Release mechanism 1124 has three projecting ears 110 which are
received within corresponding recesses 121 in a face of the locking
mechanism when locking mechanism 1121 is in a locked position. When
release mechanism 1124 is pulled and rotated, the ears engage
portions of the face of the locking mechanism to maintain the
locking mechanism in an unlocked position to facilitate sliding the
locking mechanism on and off the shaft. Ears 110 and recesses 121
form complimentary camming surfaces such that, when the release
mechanism 1124 is rotated or pulled and rotated, the camming
surfaces of ears 110 ride up the camming surfaces of corresponding
recesses 121 to maintain the locking mechanism in an unlocked
condition to facilitate sliding the locking mechanism on and off
the shaft. Although the embodiment shown comprises three ears 110
with three complementary recesses 121 in a face of the locking
mechanism, one skilled in the art will recognize that there may be
as few as one ear with one complementary recess, two ears and two
recesses, or more than three ears and three recesses. The number of
ears determines the number of degrees release mechanism 1124 must
be rotated to engage or disengage the camming surfaces of the ears
and the corresponding recesses. A greater number of ears results in
a smaller degree of rotation required.
[0046] FIGS. 13A-13E show an embodiment of a locking mechanism 1321
which generally operates analogously to locking mechanism 21 shown
in the exploded view of FIG. 4. Analogous elements are identified
by corresponding reference numerals (e.g. first cylinder 41 of
locking mechanism 21 corresponds with first cylinder 1341 of
locking mechanism 1321). A first cylinder 1341 is slidable onto a
shaft (not shown) and has a plurality of holes. Each hole is sized
to retain a ball 1323 but allow a projection of the ball 1323 into
an interior of the first cylinder 1341. A tensioning ring (internal
and thus not visible in FIGS. 13A-13E) in the form of a second
cylinder at least partially overlaps the first cylinder and retains
balls 1323 within their respective holes of the first cylinder
1341. A biasing mechanism 1345 acts against the second cylinder in
a first direction to urge balls 1323 into the interior of the first
cylinder 1341 in order to frictionally engage a cylindrical shaft.

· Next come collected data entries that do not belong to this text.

/-- The place of an image in memory (s0) or in scratch (s1, at offset 0x100). -/
def imagePlaces (s : State) (n : BitVec 5) : Bool :=
  let va := vget s.tg.s n.toNat
  s.tg.on && !s.tg.guardPending && s.tg.active != 0 && !s.tg.pending (.s n) && s.tg.quantum.isEmpty && !s.tg.acquiring && settled s.tg && (imageTrap s s.tg .write va).isNone
    && (imagePieces va (imageBytes s.hdr)).all (fun p => match checkAccess s s.tg .write p.2 1 p.1 with | .ok _ => true | .error _ => false)
theorem witness_image_stored : (imagePlaces (sMem 0 id) 0 && imagePlaces (sMem 0 id) 1) = true := by decide +kernel

/-- Scratch at 0x100 holds the thread group's own image, or zeros; the launch has 4 v and 8 s registers. -/
def sImage (own : Bool) : State :=
  let s := sMem 0 id
  let s := { s with launches := s.launches.map (fun l => { l with hdr := { l.hdr with vregs := 4, sregs := 8 } }) }
  let cells := (mapFrom 0x100 (fun i (b : Byte) => ((i, b) : Nat × Byte)) (contextImage s.launch s.tg 68)).filter (fun c => c.2 != 0)
  if own then { s with wgs := s.wgs.map (fun w => { w with scratch := cells }) } else s
/-- The bytes that CTXLD of s1 reads. -/
def imageRead (s : State) : List Byte :=
  let va := vget s.tg.s 1
  match syncRead s 0 etU64 8 ((upTo (imageBytes s.hdr / 8)).map (fun i =>
      let x := va + BitVec.ofNat 64 (8 * i)
      ⟨i, x, match checkAccess s s.tg .read 8 8 x with | .ok t => t | .error _ => default⟩)) with
  | .values got => (sortBy (fun (a b : Piece) => decide (a.t < b.t)) got).flatMap (fun p => if p.poison then [] else natLe 8 p.data.toNat)
  | .waits _ => []
theorem witness_image_taken : ((imageTrap (sImage true) (sImage true).tg .read (vget (sImage true).tg.s 1)).isNone
    && imageOk (sImage true).launch (sImage true).tg (imageRead (sImage true))) = true := by decide +kernel
theorem witness_image_refused : imageOk (sImage false).launch (sImage false).tg (imageRead (sImage false)) = false := by decide +kernel
theorem witness_tlbi : let s := sMem 0 id
    s.tg.on = true ∧ s.tg.guardPending = false ∧ s.tg.active ≠ 0 ∧ s.tg.priv = .m ∧ sOperand s false (.s 0) = true ∧ s.tg.pending (.s 0) = false ∧ canonical (readS s.tg (.s 0)) = true
      ∧ s.tg.quantum = [] ∧ released s 4 = true ∧ translationsIdle s false = true ∧ (sUser id).tg.priv = .u := by decide +kernel

/-! ### Hypotheses met: a step, and the writes of control registers -/

def k0 : TgKey := ⟨0, 0, 0, 0⟩

/-- ADD v1, v2, s3, field by field; and the machine about to fetch it. -/
def addWord : W32 := 0x01#8 ++ 1#7 ++ 2#7 ++ 99#7 ++ 0#1 ++ 0#2
def sStep : State := State.reset.withFetchWord 32 addWord.toNat
theorem witness_step : sStep.turn = .lane 0 0 ∧ sStep.dev.halted = false ∧ pick sStep 0 0 = some k0
    ∧ budgetDue (takeLane sStep 0 0 k0) (takeLane sStep 0 0 k0).tg = false
    ∧ (let s1 := takeLane sStep 0 0 k0
       (fetchLine s1 s1.tg s1.tg.pc).2 = true ∧ fetchAt (fetchLine s1 s1.tg s1.tg.pc).1 s1.tg s1.tg.pc = .word addWord)
    ∧ decode addWord = .ok (.add (.v 1) (.v 2) (.s 3) false) := by decide +kernel
theorem witness_step_illegal : let s := State.reset.withFetchWord 32 0x00000000
    let s1 := takeLane s 0 0 k0
    fetchAt (fetchLine s1 s1.tg s1.tg.pc).1 s1.tg s1.tg.pc = .word 0 ∧ pick s 0 0 = some k0 := by decide +kernel
/-- A write of the code line has been accepted and is not yet performed. -/
def sHeld : State := { sStep with lines := [{ no := lineOf 0x10080, wct := 5000, pend := [⟨5000, 0x10080, [0], default⟩] }] }
theorem witness_step_held : let s1 := takeLane sHeld 0 0 k0
    pick sHeld 0 0 = some k0 ∧ budgetDue s1 s1.tg = false ∧ (fetchLine s1 s1.tg s1.tg.pc).2 = false := by decide +kernel
theorem witness_step_fault : let s := base (fun g => { g with pc := 0x9000 })
    inCode s s.tg s.tg.pc = false ∧ s.tg.on = true ∧ fetchAt s s.tg s.tg.pc = .fault 0x06 := by decide +kernel

/-- A TG that waits for its SYSW. -/
def sSysw (n : Nat) (x : W64) : State := base (fun g => { busy g with waiting := true, sysw := some ⟨n, x⟩ })
/-- The hypotheses that the clauses on register writes share. -/
def writing (s : State) : Bool :=
  let g := s.tg
  match g.sysw with
  | some w => decide (s.findTg g.key = some g) && g.on && w.val &&& BitVec.ofNat 64 (writable w.num) = w.val && (s.findCtx g.ctx).isSome
      && (s.findWg g.key.launch g.key.gang g.key.wg).isSome
  | none => false
def takes (s : State) : Bool := match s.tg.sysw with | some w => !valueRefused (s.focus s.tg.key) w.num w.val | none => false
theorem witness_plain_registers : [0x10, 0x21, 0x22, 0x30, 0x3F, 0x40, 0x4F, 0x53, 0x61, 0x70, 0x73, 0x82, 0x83].all (fun n =>
    plainRegister n && writing (sSysw n (BitVec.ofNat 64 (writable n))) && takes (sSysw n (BitVec.ofNat 64 (writable n)))) = true := by decide +kernel
theorem witness_quant : (writing (sSysw 0x60 1000) && takes (sSysw 0x60 1000) && writing (sSysw 0x60 999) && !takes (sSysw 0x60 999)) = true := by
  decide +kernel
theorem witness_windows : (writing (sSysw 0x100 0x30000) && takes (sSysw 0x100 0x30000) && writing (sSysw 0x17F 0x40) && takes (sSysw 0x17F 0x40)
    && writing (sSysw 0x74 0x40001) && takes (sSysw 0x74 0x40001) && writing (sSysw 0x77 0) && takes (sSysw 0x77 0)
    && (sSysw 0x74 0x40001).net.isEmpty && (windowLines (sSysw 0x100 0x30000) default).isEmpty) = true := by decide +kernel
theorem witness_other_registers : [(0x20, 0), (0x50, 0x7000), (0x51, 0x7001), (0x81, 0)].all (fun x => writing (sSysw x.1 x.2) && takes (sSysw x.1 x.2)) = true := by
  decide +kernel
theorem witness_sqld : (writing (sSysw 0x90 0x30010) && rangeReady (sSysw 0x90 0x30010) (sqldPa 0x30010) 64
    && (imageAt (sSysw 0x90 0x30010) 0 (sqldPa 0x30010) (sqldUnit 0x30010)).isNone && writing (sSysw 0x90 0x11)) = true := by decide +kernel

/-! ### Hypotheses met: host commands -/

/-- In service; context c's ring holds one entry, which names an address; a command stands at 0x50080. -/
def sHost (c : Nat) (st : CtxState) (addr : Nat) (cmd : List Byte) : State :=
  let s := sMem 0 id
  { s with dev := { s.dev with maint := .service }
           ctxs := s.ctxs ++ (if c = 0 then [] else [Ctx.fresh c st])
           tlb := ⟨noCore, c, 0x40000, 0x10000, 0x4003F⟩ :: s.tlb
           mem := memPut (memPut (memPut s.mem (commandLine s c) (natLe 8 1 ++ natLe 8 0x50000 ++ natLe 4 4)) 0x50000 (natLe 8 addr)) 0x50080 cmd }
def entryUsable (s : State) (c : Nat) (st : CtxState) : Bool :=
  match ringNext s c with
  | (s1, some e) => dispatching s && (s.ctxOf c).state = st && (s1.ctxOf c).state = st && (st ≠ .live || recordUsable s1 c e.addr)
  | _ => false
theorem witness_ring : (entryUsable (sHost 3 .live 0x40000 []) 3 .live && entryUsable (sHost 3 .closing 0x40000 []) 3 .closing) = true := by decide +kernel

/-- A command in context 0's ring. -/
def sCmd (op n : Nat) (a : Nat) (f : State → State) : State := f (sHost 0 .live 0x50080 (natLe 4 op ++ natLe 4 n ++ natLe 8 a))
def commands (s : State) (p : State → Command → Bool) : Bool := match nextCommand s with | (s1, some (_, some x)) => p s1 x | _ => false
def withCtx (n : Nat) (st : CtxState) (s : State) : State := { s with ctxs := s.ctxs ++ [Ctx.fresh n st] }
theorem witness_command_malformed : (match nextCommand (sCmd 9 1 0 id) with | (_, some (_, none)) => true | _ => false) = true := by decide +kernel
theorem witness_commands : (commands (sCmd 1 5 0x7000 id) (fun s x => x.op = 1 && (s.ctxOf x.n).state = .free)
    && commands (sCmd 1 5 0x7000 (withCtx 5 .live)) (fun s x => x.op = 1 && (s.ctxOf x.n).state ≠ .free)
    && commands (sCmd 2 5 0 (withCtx 5 .live)) (fun s x => x.op = 2 && (s.ctxOf x.n).state = .live)
    && commands (sCmd 2 5 0 id) (fun s x => x.op = 2 && (s.ctxOf x.n).state ≠ .live)) = true := by decide +kernel
theorem witness_quote : (commands (sCmd 3 0 0x60000 id) (fun s x => x.op = 3 && s.dev.nextLeaf < 32768 && !s.dev.keyErased)
    && commands (sCmd 3 0 0x60000 (fun s => { s with dev := { s.dev with nextLeaf := 32768 } })) (fun s x => x.op = 3 && 32768 ≤ s.dev.nextLeaf)) = true := by
  decide +kernel
theorem witness_context_free : let s := sHost 3 .closing 0 []
    dispatching s = true ∧ (s.ctxOf 3).state = .closing ∧ ctxQuiet s 3 = true := by decide +kernel

/-! ### Hypotheses met: slices and scheduling -/

/-- Fields of a record, each an offset, a size and a value. -/
def recBytes (xs : List (Nat × Nat × Nat)) (n : Nat) : List Byte :=
  xs.foldl (fun (b : List Byte) (x : Nat × Nat × Nat) => spliceAt b x.1 (natLe x.2.1 x.2.2)) (zeroBytes n)
/-- A SPAWN's slice: the record at 0x20000, its header at 0x20100, code at 0x20200. -/
def sSlice (count : Nat) : State :=
  let s := sMem 0 (fun g => { g with nextOp := 1, ops := [{ id := 0, path := none, pc := 0x10080, word := 0, sink := some ⟨.s 9, 7, 0xFF, false⟩, need := 1, got := [], load := false, done := false }] })
  { s with tlb := ⟨noCore, 0, 0x20000, 0x10000, 0x2003F⟩ :: s.tlb
           mem := memPut s.mem 0x20000 (recBytes [(0, 8, 0x20100), (0x18, 8, count), (0x38, 4, 50), (0x3C, 1, 2), (0x3D, 1, 1), (0x3E, 1, 1)] 128 ++ zeroBytes 128
             ++ recBytes [(0, 4, 0x4C474E50), (4, 2, 1), (8, 4, 0x100), (0xC, 4, 64), (0x10, 1, 3), (0x16, 1, 8), (0x17, 1, 8), (0x1E, 2, 1), (0x2C, 4, 0x10000)
                         , (0x30, 2, 1), (0x32, 2, 1)] 128)
           spawnQ := [⟨.tg k0 0 (.s 9) ⟨0, 0⟩ false, 0x20000, 0, .m, none⟩] }
theorem witness_slice_accepted : (match checkSlice (sSlice 8) 0 .m 0x20000 with | (s, .slice _, _) => (s.findTg k0).isSome | _ => false) = true := by
  decide +kernel
theorem witness_slice_refused : (match checkSlice (sSlice 0) 0 .m 0x20000 with | (s, .code n, _) => (s.findTg k0).isSome && n = 0x0B | _ => false) = true := by
  decide +kernel

/-- The launch's one gang has ended. -/
def sOver (endAt : Option Nat) : State :=
  let s := sMem 0 id
  { s with tlb := ⟨noCore, 0, 0x20000, 0x10000, 0x2003F⟩ :: s.tlb
           gangs := s.gangs.map (fun g => { g with state := .ended })
           launches := s.launches.map (fun l => { l with endAt := endAt, record := 0x20000, wct := 4000 }) }
theorem witness_completion : [none, some 5000, some 5001].all (fun t =>
    let s := sOver t
    let l := s.launch
    s.findLaunch 0 = some l && !l.done && allEnded s l && drawReleased s l && heldLines s 0 = [] && l.wct ≤ s.gt && l.written && l.draw.isNone
      && l.endAt = t && s.gt = 5000) = true := by decide +kernel

def still (g : Tg) : Tg := { g with bv := Vector.replicate 4 false }
/-- A second slice: a gang to place, or a saved one. -/
def sOffer (saved : Bool) : State :=
  let s := sMem 0 id
  { s with launches := { placeLaunch with no := 1, gangs := 2, nextGang := if saved then 2 else 1, count := 16, hdr := { placeHeader with scratch := 0x100, tiles := 1 } } :: s.launches
           gangs := s.gangs ++ (if saved then [⟨1, 1, 0, 1, 0, .saved, [], none⟩] else [])
           rest := if saved then [{ s.tg with key := ⟨1, 1, 0, 0⟩ }] else []
           wgs := s.wgs ++ (if saved then [{ placeWg with launch := 1, gang := 1, size := 0x100 }] else []) }
theorem witness_placement : (match firstFit (sOffer false) with | some (o, _) => !o.saved | none => false) = true := by decide +kernel
theorem witness_restore : (match firstFit (sOffer true) with
    | some (o, _) => o.saved && o.launch.no = 1 && o.gang = 1 && ((sOffer true).findGang 1 1).any (fun x => x.state = .saved)
    | none => false) = true := by decide +kernel
/-- The gang is being restored; a copy's status is still to come, or not. -/
def sLoading (job : Bool) : State :=
  let s := sMem 0 id
  { s with gangs := s.gangs.map (fun g => { g with state := .loading })
           copies := if job then [⟨4, k0, 0, .s 9, [], 0, [], [], none, [], false⟩] else [] }
theorem witness_loading : ((sLoading true).findGang 0 0).any (fun x => x.state = .loading) = true ∧ restoreReady (sLoading true) 0 0 = false
    ∧ restoreReady (sLoading false) 0 0 = true := by decide +kernel
theorem witness_quantum_end : let s := { sMem 0 id with gt := 100000 }
    0 < s.dev.quant.toNat ∧ s.dev.lastQuantum < s.gt / s.dev.quant.toNat * s.dev.quant.toNat := by decide +kernel
def sStopping : State := let s := sMem 0 still; { s with gangs := s.gangs.map (fun g => { g with state := .stopping }) }
theorem witness_preemption : (match sStopping.findGang 0 0 with | some x => decide (x.state = .stopping) | none => false) = true
    ∧ (gangTgs sStopping 0 0).all (fun y => y.quantum = []) = true ∧ gangDrained sStopping 0 0 = true := by decide +kernel
def sSpilling : State := let s := sMem 0 still; { s with gangs := s.gangs.map (fun g => { g with state := .spilling }) }
theorem witness_spilling : sSpilling.findGang 0 0 ≠ none ∧ gangDrained sSpilling 0 0 = true ∧ (settleGang sSpilling 0 0).2 = true
    ∧ gangDrained (settleGang sSpilling 0 0).1 0 0 = true
    ∧ (let s := { sSpilling with fb := { sSpilling.fb with owner := some (0, 0, 0) } }
       (s.findGang 0 0).any (fun x => ownsFirebox s x) = true) := by decide +kernel
theorem witness_not_drained : let s := { sMem 0 (fun g => { g with sysw := some ⟨0x10, 0⟩ }) with gangs := (sMem 0 id).gangs.map (fun g => { g with state := .stopping }) }
    gangDrained s 0 0 = false := by decide +kernel
/-- Eight gangs, one in the middle of each cluster, and a slice that needs 16 by 15 cores together. -/
def sMove : State :=
  let s := sMem 0 still
  { s with launches := s.launches.map (fun l => { l with gangs := 8, nextGang := 8 })
                         ++ [{ placeLaunch with no := 1, gangs := 1, nextGang := 0, hdr := { placeHeader with gx := 16, gy := 15 } }]
           gangs := beats.map (fun n => ⟨0, n, n, 5, 7, .resident, [], none⟩)
           wgs := beats.map (fun n => { placeWg with gang := n, core := 256 * n + 117 }) }
theorem witness_migration : (match sMove.findGang 0 0, (offers sMove).head? with
    | some x, some o => decide (x.state = .resident) && !ownsFirebox sMove x && (findSpot sMove [] o.launch.hdr).isNone
        && roomInTotal sMove o.launch.hdr x.cluster && gangDrained sMove 0 0 && (settleGang (runGang sMove 0 0) 0 0).2
        && (clusterSpot sMove [(0, 0)] (sMove.launchOf 0).hdr x.cluster (some (x.ox, x.oy))).isSome
    | _, _ => false) = true := by decide +kernel
def sBudget : State := let s := sMem 0 id; { s with wgs := s.wgs.map (fun w => { w with budget := some 0, issued := true }) }
theorem witness_budget_expiry : (sBudget.findWg 0 0 0).any (fun w => w.overBudget) = true := by decide +kernel
def sAged : State := second (fun g => { g with key := ⟨0, 0, 0, 32⟩, readyFor := 256 }) (sMem 0 still)
theorem witness_age_cap : (laneTg sAged 0 0).any (fun g => atBoundary g && !g.keepLane
    && sAged.allTgs.any (fun y => y.core = 0 && y.key.tg % 32 = 0 && y.key ≠ g.key && canIssue sAged y && 256 ≤ y.readyFor)) = true := by decide +kernel
theorem witness_turn_due : let s := sMem 0 (fun g => { still g with turnDue := true })
    (laneTg s 0 0).any (fun g => atBoundary g && g.turnDue && !g.keepLane) = true := by decide +kernel
def sEnded : State := let s := sMem 0 (fun g => { g with on := false, live := 0, cm := 0 }); { s with fb := { s.fb with owner := some (0, 0, 0) } }
theorem witness_workgroup_end : (match sEnded.findWg 0 0 0 with | some w => !w.ended && wgOver sEnded 0 0 0 | none => false) = true := by decide +kernel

It should be noted that in some embodiments, body 1310 may
partially encase or, alternatively, entirely encase biasing
mechanism 1345. A release mechanism is provided as at least one
handle pair 1350 (comprising a handle 1324a and a handle 1310a),
the release mechanism being movable with the biasing mechanism 1345
and manually actuated against the bias to move the second cylinder
in a second direction opposite the first direction to allow the
balls 1323 to freely move within the holes and allow the locking
mechanism 1321 to be slid onto and removed from the shaft.
[0047] Locking mechanism 1321 may be provided with waves or ears
having peripheral cam surfaces and mating cam surfaces which
respectively correspond with the waves/ears of locking mechanism 21
(shown in FIG. 4 as peripheral cam surfaces 25 and mating cam
surfaces 47). For locking mechanism 1321, waves with peripheral cam
surfaces (not visible) are rigidly fixed relative body 1310 (e.g.

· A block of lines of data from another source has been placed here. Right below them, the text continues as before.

-- ==== Sys2Proof/Laws/Memory.lean ====
section
/-! SUPPORT. The image buffer: every write keeps the canonical form, a read after a write, and runs of bytes. -/

namespace Sys2Proof.Machine

/-- Every address of a memory is above `k`. -/
theorem Memory.wf_cons {k : Nat} {b : Byte} {m : Memory} :
    Memory.wf ((k, b) :: m) ↔ (∀ x ∈ m, k < x.1) ∧ Memory.wf m := List.pairwise_cons

theorem Memory.mem_write {m : Memory} {addr : Nat} {byte : Byte} {x : Host.Cell} (h : x ∈ m.write addr byte) :
    x = (addr, byte) ∨ x ∈ m := by
  induction m with
  | nil => simpa [Memory.write] using h
  | cons c rest ih =>
    obtain ⟨k, b⟩ := c
    unfold Memory.write at h
    split at h
    · simpa using h
    · split at h
      · simp at h ⊢; tauto
      · simp at h ⊢
        obtain h | h := h
        · tauto
        · have := ih h; tauto

/-- A write keeps the canonical form. -/
theorem Memory.write_wf {m : Memory} (addr : Nat) (byte : Byte) (h : m.wf) : Memory.wf (m.write addr byte) := by
  induction m with
  | nil => exact List.pairwise_singleton _ _
  | cons c rest ih =>
    obtain ⟨k, b⟩ := c
    rw [Memory.wf_cons] at h
    unfold Memory.write
    split
    · rename_i hlt
      rw [Memory.wf_cons, Memory.wf_cons]
      refine ⟨?_, h⟩
      intro x hx
      rcases List.mem_cons.1 hx with rfl | hx
      · exact hlt
      · exact lt_trans hlt (h.1 x hx)
    · split
      · rename_i heq
        subst heq
        exact Memory.wf_cons.2 h
      · rename_i h1 h2
        rw [Memory.wf_cons]
        refine ⟨fun x hx => ?_, ih h.2⟩
        rcases Memory.mem_write hx with rfl | hx
        · exact lt_of_le_of_ne (Nat.not_lt.1 h1) (Ne.symm h2)
        · exact h.1 x hx

/-- Writing a byte sequence keeps the canonical form. -/
theorem Memory.writeBytes_wf {m : Memory} (addr : Nat) (bs : List Byte) (h : m.wf) :
    Memory.wf (m.writeBytes addr bs) := by
  induction bs generalizing m addr with
  | nil => exact h
  | cons b bs ih => exact ih (addr + 1) (Memory.write_wf addr b h)

/-- An address below every listed one reads as no value. -/
theorem Memory.read_none_of_lt {m : Memory} {addr : Nat} (h : ∀ x ∈ m, addr < x.1) : m.read addr = none := by
  induction m with
  | nil => rfl
  | cons c rest ih =>
    obtain ⟨k, b⟩ := c
    have hk : addr < k := h (k, b) (by simp)
    simp only [Memory.read, if_neg (Nat.ne_of_gt hk)]
    exact ih fun x hx => h x (List.mem_cons_of_mem _ hx)

/-- A read after a write: the byte written at its address, the old contents elsewhere. -/
theorem Memory.read_write (m : Memory) (addr : Nat) (byte : Byte) (a : Nat) :
    (m.write addr byte).read a = if a = addr then some byte else m.read a := by
  induction m with
  | nil => simp [Memory.write, Memory.read, Memory.unlisted, eq_comm]
  | cons c rest ih =>
    obtain ⟨k, b⟩ := c
    unfold Memory.write
    split
    · simp only [Memory.read]
      by_cases h : addr = a <;> simp [h, eq_comm]
    · split
      · rename_i h1 h2
        subst h2
        simp only [Memory.read]
        by_cases h : addr = a <;> simp [h, eq_comm]
      · rename_i h1 h2
        simp only [Memory.read, ih]
        by_cases h : k = a
        · subst h; simp [Ne.symm h2]
        · simp [h]

/-- A read after a run of writes. -/
theorem Memory.read_writeBytes (m : Memory) (addr : Nat) (bs : List Byte) (a : Nat) :
    (m.writeBytes addr bs).read a = if addr ≤ a ∧ a < addr + bs.length then bs[a - addr]? else m.read a := by
  induction bs generalizing m addr with
  | nil =>
    have : ¬ (addr ≤ a ∧ a < addr + 0) := by omega
    simp only [Memory.writeBytes, List.length_nil, if_neg this]
  | cons b bs ih =>
    rw [Memory.writeBytes, ih, Memory.read_write, List.length_cons]
    by_cases h : a = addr
    · subst h
      have h1 : ¬ (a + 1 ≤ a ∧ a < a + 1 + bs.length) := by omega
      have h2 : a ≤ a ∧ a < a + (bs.length + 1) := by omega
      rw [if_neg h1, if_pos rfl, if_pos h2, Nat.sub_self]; rfl
    · by_cases h2 : addr + 1 ≤ a ∧ a < addr + 1 + bs.length
      · have h3 : addr ≤ a ∧ a < addr + (bs.length + 1) := by omega
        have h4 : a - addr = a - (addr + 1) + 1 := by omega
        rw [if_pos h2, if_pos h3, h4, List.getElem?_cons_succ]
      · have h3 : ¬ (addr ≤ a ∧ a < addr + (bs.length + 1)) := by omega
        rw [if_neg h2, if_neg h3, if_neg h]

/-- A run of bytes is read exactly when each of them is. -/
theorem Memory.readBytes_eq (m : Memory) (addr n : Nat) (bs : List Byte) :
    m.readBytes addr n = some bs ↔ bs.length = n ∧ ∀ k, (h : k < bs.length) → m.read (addr + k) = some bs[k] := by
  induction n generalizing addr bs with
  | zero =>
    cases bs with
    | nil => simp [Memory.readBytes]
    | cons b bs => simp [Memory.readBytes]
  | succ n ih =>
    cases bs with
    | nil => simp only [Memory.readBytes]; cases m.read addr <;> cases m.readBytes (addr + 1) n <;> simp
    | cons b bs =>
      have hrec : (m.readBytes addr (n + 1) = some (b :: bs)) ↔ m.read addr = some b ∧ m.readBytes (addr + 1) n = some bs := by
        simp only [Memory.readBytes]
        cases m.read addr <;> cases m.readBytes (addr + 1) n <;> simp
      rw [hrec, ih]
      constructor
      · rintro ⟨h1, h2, h3⟩
        refine ⟨by simp [h2], fun k hk => ?_⟩
        cases k with
        | zero => simpa using h1
        | succ k =>
          have := h3 k (by simpa using hk)
          rw [Nat.add_assoc, Nat.add_comm 1 k] at this
          simpa using this
      · rintro ⟨h1, h2⟩
        refine ⟨h2 0 (by simp), by simpa using h1, fun k hk => ?_⟩
        have := h2 (k + 1) (by simpa using hk)
        rw [Nat.add_assoc, Nat.add_comm 1 k]
        simpa using this

/-- What a run of writes from address 0 leaves to be read. -/
theorem Memory.readBytes_writeBytes (m : Memory) (bs : List Byte) : (m.writeBytes 0 bs).readBytes 0 bs.length = some bs := by
  rw [Memory.readBytes_eq]
  refine ⟨rfl, fun k hk => ?_⟩
  rw [Memory.read_writeBytes, if_pos (by omega)]
  simp [hk]

/-- A part of a readable run is readable. -/
theorem Memory.readBytes_part {m : Memory} {len : Nat} {image : List Byte} (h : m.readBytes 0 len = some image) (from_ n : Nat)
    (hn : from_ + n ≤ len) : m.readBytes from_ n = some ((image.drop from_).take n) := by
  rw [Memory.readBytes_eq] at h ⊢
  obtain ⟨h1, h2⟩ := h
  refine ⟨by simp; omega, fun k hk => ?_⟩
  simp at hk
  have := h2 (from_ + k) (by omega)
  simpa using this

end Sys2Proof.Machine
end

attached to or integral with body 1310), and waves with mating cam
surfaces are rigidly fixed relative body 1324 (e.g. attached to or
integral with body 1324). It may be helpful in comparing the
various example embodiments to appreciate that body 1310 may be
compared to flange 26 shown in FIGS. 2A and 2B or, alternatively,
the rigidly attached combination of flange 26 with weight 10. Body
1324 may be compared to the first release mechanism 24.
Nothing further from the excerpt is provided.